■ Entries shown:
theorem acts_judgeClaim (s : State) (x : StationId) (number code : Nat) : Acts s (s.judgeClaim x number code) := by
  have found : ∀ {k r}, s.claimRecord number = some (k, r) → s.moneyLaw → r.law := by
    intro k r h m
    unfold State.claimRecord at h
    split at h
    · cases h
    · exact m _ (List.mem_of_find?_eq_some h)
  unfold State.judgeClaim
  split
  · exact acts_answer _ _ _ _ _ _
  · next k r h =>
    split
    · exact acts_answer _ _ _ _ _ _
    · split
      · exact acts_answer _ _ _ _ _ _
      · exact acts_answer _ _ _ _ _ _
      · exact acts_answer _ _ _ _ _ _
      · next hst =>
        have hr : ∀ n, s.moneyLaw → ({ r with badChecks := n } : SettleRec).law := fun n m => ⟨(found h m).1, (found h m).2⟩
        split
        · exact acts_answer _ _ _ _ _ _
        · split
          · unfold State.badCode
            dsimp only
            split
            · exact (acts_setRecord k _ (hr _)).trans (acts_answer _ _ _ _ _ _)
            · exact (acts_creditMove k _ _ _ (Nat.le_refl _) (hr _)).trans (acts_answer _ _ _ _ _ _)
          · split
            · exact acts_answer _ _ _ _ _ _
            · next hq =>
              have room : ((s.setRecord k { r with state := .claimed }).station x).queue.length + 1 ≤ 4 := by
                cases x <;> exact Nat.lt_of_not_le hq
              exact (((acts_setRecord k { r with state := .claimed } (fun m => ⟨(found h m).1, fun e => by cases e⟩)).trans
                (acts_modStation x _ (fun _ => by rw [List.length_append]; exact room))).trans
                (acts_answer _ _ _ _ _ _)).trans (acts_serve _ x)
      · exact acts_answer _ _ _ _ _ _

theorem acts_takePick (s : State) (x : StationId) (d : Dispense) (picked : Four Nat) : Acts s (s.takePick x d picked) := by
  unfold State.takePick
  dsimp only
  split
  · exact (acts_failDispense s x d _ _).trans (acts_setCounts _ x _)
  · split
    · exact acts_setCounts s x _
    · next r h =>
      have step : Acts s (if valueOf (s.station x).cassettes picked < r.outstanding
          then (s.setCounts x (countsAfterPick (s.station x).cassettes d.ordered picked)).creditMove d.slot r
            (r.outstanding - valueOf (s.station x).cassettes picked) .shortfall
          else s.setCounts x (countsAfterPick (s.station x).cassettes d.ordered picked)) := by
        split
        · exact (acts_setCounts s x _).trans (acts_creditMove _ _ _ _ (Nat.sub_le _ _) (law_of_recordAt h))
        · exact acts_setCounts s x _
      split
      · exact step.trans (acts_endDispense _ x)
      · exact step.trans (acts_modStation x _ id)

■ What you need to do: Would you output, from the records above, exactly the run of lines that starts at the line containing "exact (acts_setRecord k" and ends at the line containing "cases x <;>", and only that run?

■ Solution to the exercise:
            · exact (acts_setRecord k _ (hr _)).trans (acts_answer _ _ _ _ _ _)
            · exact (acts_creditMove k _ _ _ (Nat.le_refl _) (hr _)).trans (acts_answer _ _ _ _ _ _)
          · split
            · exact acts_answer _ _ _ _ _ _
            · next hq =>
              have room : ((s.setRecord k { r with state := .claimed }).station x).queue.length + 1 ≤ 4 := by
                cases x <;> exact Nat.lt_of_not_le hq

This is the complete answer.